BadgerYieldSource balanceOfToken share calculation seems wrong

[code423n4]

Handle

cmichel

Vulnerability details

When suppling to the BadgerYieldSource, some amount of badger is deposited to badgerSett and one receives badgerSett share tokens in return which are stored in the balances mapping of the user. So far this is correct.

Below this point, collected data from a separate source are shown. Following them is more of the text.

-- ==== Sys2Proof/Machine/Dispatch.lean ====
section
/-! DEFINITION. The dispatch: one arm per command, each one call of its meaning. -/

namespace Sys2Proof.Machine
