/-- FENCEW and MAPSYNC at U, and SEALSYNC below M, raise ILLEGAL (05 R162); so does RET at U outside ring mode (R164).
A system word that a seat may not reach raises SYSWORD with the word's number, and an access by code without SY raises
RIGHTS, for SYSRD and SYSWR (04 R125); that SV_ADDR then records PCC's cursor is the model's choice (log 116). Which
sets a write of SV_XFER may select is not this statement's. A division by zero raises DIVZERO at the instruction's own
address (R145) and, unless the M set is occupied and the seat ends in check stop, writes no register and no word
(R141). -/
def Obligations.RefusedInstructionsTrap : Prop :=
  (∀ (i : Instr) (q : SeatNo) (s s1 : State),
     ((i = .fencew q ∨ i = .mapsyncAll q ∨ (∃ ra, i = .mapsyncMap q ra) ∨ ∃ ra rb, i = .mapsyncPage q ra rb) ∧ levelOf s1 q.val = .U ∨
       i = .sealsync q ∧ levelOf s1 q.val ≠ .M ∨
       i = .ret q ∧ levelOf s1 q.val = .U ∧ inRing s1 q.val = false) →
     Issues s q i s1 → ∃ t, exec i s = .next t ∧
       quiet q.val t = quiet q.val (takeTrap (modCur s1 q.val fun b => { b with progress := 0 }) q.val
         { cause := 0o17, addr := (pccGet s q.val).w0, aux := seatWord i })) ∧
  (∀ (s s1 : State) (q : SeatNo) (rd : Reg) (sw : BitVec 12), Issues s q (.sysrd q rd sw) s1 →
     (sysAllowed (statusOfSeat s1 q.val) sw.toNat false = false →
       ∃ t, exec (.sysrd q rd sw) s = .next t ∧
         quiet q.val t = quiet q.val (takeTrap (modCur s1 q.val fun b => { b with progress := 0 }) q.val
           { cause := 0o27, addr := BitVec.ofNat 36 sw.toNat })) ∧
     (sysAllowed (statusOfSeat s1 q.val) sw.toNat false = true → holds (capRights (pccGet s1 q.val)) rSY = false →
       ∃ t, exec (.sysrd q rd sw) s = .next t ∧
         quiet q.val t = quiet q.val (takeTrap (modCur s1 q.val fun b => { b with progress := 0 }) q.val
           { cause := 0o04, addr := (pccGet s1 q.val).w0 }))) ∧
  (∀ (s s1 : State) (q : SeatNo) (ra : Reg) (sw : BitVec 12), Issues s q (.syswr q ra sw) s1 →
     (sysAllowed (statusOfSeat s1 q.val) sw.toNat true = false →
       ∃ t, exec (.syswr q ra sw) s = .next t ∧
         quiet q.val t = quiet q.val (takeTrap (modCur s1 q.val fun b => { b with progress := 0 }) q.val
           { cause := 0o27, addr := BitVec.ofNat 36 sw.toNat })) ∧
     (sysAllowed (statusOfSeat s1 q.val) sw.toNat true = true → sw ≠ 0o164 →
       holds (capRights (pccGet s1 q.val)) rSY = false →
       ∃ t, exec (.syswr q ra sw) s = .next t ∧
         quiet q.val t = quiet q.val (takeTrap (modCur s1 q.val fun b => { b with progress := 0 }) q.val
           { cause := 0o04, addr := (pccGet s1 q.val).w0 }))) ∧
  (∀ (i : Instr) (q : SeatNo) (rd ra rb : Reg) (s s1 : State),
    (i = .div q rd ra rb ∨ i = .divu q rd ra rb ∨ i = .rem q rd ra rb ∨ i = .remu q rd ra rb) →
    Issues s q i s1 → wGet s1 q.val rb.toNat = 0 →
    ∃ t, exec i s = .next t ∧
      quiet q.val t = quiet q.val (takeTrap (modCur s1 q.val fun b => { b with progress := 0 }) q.val
        { cause := 0o22, addr := (pccGet s1 q.val).w0 }) ∧
      (occupied (getSeat s1 q.val).svM = false → WritesNothing q.val s1 t))

/-- TRAP raises CALL with SV_ADDR its immediate and SV_PCC its own address (05 R163), and a word with no instruction
raises the cause of its decode (04 R130). Rows that complete: TRAP, UNASSIGNED_OPCODE. -/
def Obligations.TrapAndUnassignedWordsTrap : Prop :=
  (∀ (q : SeatNo) (imm : BitVec 19) (s s1 : State), Issues s q (.trap q imm) s1 →
    ∃ t, exec (.trap q imm) s = .next t ∧
      quiet q.val t = quiet q.val (takeTrap (modCur s1 q.val fun b => { b with progress := 0 }) q.val
        { cause := 0o30, addr := imm.signExtend 36 }) ∧
      let x := getSeat s1 q.val
      let set := fun y : Seat => if trapToM x { cause := 0o30, addr := imm.signExtend 36 } then y.svM
        else if x.status.side then y.svBow else y.svStroke
      (x.status.bank < 8 ∨ trapToM x { cause := 0o30, addr := imm.signExtend 36 } = true ∧ x.status.bank = 8) →
        mHeld s1 = false → occupied (set x) = false →
        (set (getSeat t q.val)).pcc = pccGet s1 q.val ∧ (set (getSeat t q.val)).addr = imm.signExtend 36 ∧
          bits (set (getSeat t q.val)).cause 5 0 = 0o30) ∧
  (∀ (q : SeatNo) (w imm : Word) (k : Nat) (s : State) (p : Passed), canIssue s q.val = true → pairOver s q.val = false →
    decodeSeat q w imm = .error k → w.toNat / 2 ^ 29 ≠ 0o030 →
    accessAll q.val [fetchAccess s q.val 1] s = .ok p →
    ∃ t, exec (.unassignedOpcode q w imm) s = .next t ∧
      quiet q.val t = quiet q.val (takeTrap
        (modCur (modSeat p.st q.val decoded) q.val fun b => { b with progress := 0 }) q.val
        { cause := if inRing s q.val then 0o17 else k, addr := (pccGet s q.val).w0, aux := w }))

/-- Taking a trap to S writes the side's save set, with STATUS as it reads, DET_CTL.FORCE included (07 R217, 06 R206),
and enters S at the side's vector (07 R213 to R220). That the words of a vector without EX arrive in PCC without their
tag is the model's reading of 02 R33 (log 89). -/
def Obligations.TrapEntersSupervisor : Prop :=
  ∀ (s : State) (q : Nat) (t : Trap), trapToM (getSeat s q) t = false → (getSeat s q).status.bank < 8 →
    let x := getSeat s q
    let v0 := if x.status.side then x.svBow else x.svStroke
    occupied v0 = false →
    let y := getSeat (takeTrap s q t) q
    let v := if x.status.side then y.svBow else y.svStroke
    v.pcc = (curBank x).pcc ∧ v.granB = bankC (curBank x) 13 ∧ v.st = statusWord (liveStatus x) ∧ v.addr = t.addr ∧
      v.aux = t.aux ∧ v.prog = t.prog ∧ bits v.cause 5 0 = t.cause % 64 ∧ occupied v = true ∧
      saveBank v = x.status.bank ∧
      y.status = { x.status with lvl := .S, ringMode := false, ring := 0, wideOn := false } ∧
      (let c := smGet {} s.sys.vectors (if x.status.side then 8 else 6)
       (curBank y).pcc = { c with tag := c.tag && holds (capRights c) rEX }) ∧
      bankC (curBank y) 13 = smGet {} s.sys.vectors (if x.status.side then 9 else 7) ∧
      (∀ r, bankW (curBank y) r = bankW (curBank x) r) ∧ y.svM = x.svM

The balanceOfToken function should then return the redeemable balance in badger for the user's badgerSett balance. It computes it as the pro-rata share of the user balance (compared to the total-supply of badgerSett) on the badger in the vault:

balances[addr].mul(
  badger.balanceOf(address(badgerSett))
).div(
  badgerSett.totalSupply()
)

However, badger.balanceOf(address(badgerSett)) is only a small amount of badger that is deployed in the vault ("Sett") due to most of the capital being deployed to the strategies. Therefore, it under-reports the actual balance:

Typically, a Sett will keep a small portion of deposited funds in reserve to handle small withdrawals cheaply. Badger Docs

Impact

Any contract or user calling the balanceOf function will receive a value that is far lower than the actual balance. Using this value as a basis for computations will lead to further errors in the integrations.

Recommended Mitigation Steps

It should use badgerSett.balance() instead of badger.balanceOf(address(badgerSett)) to also account for "the balance in the Sett, the Controller, and the Strategy".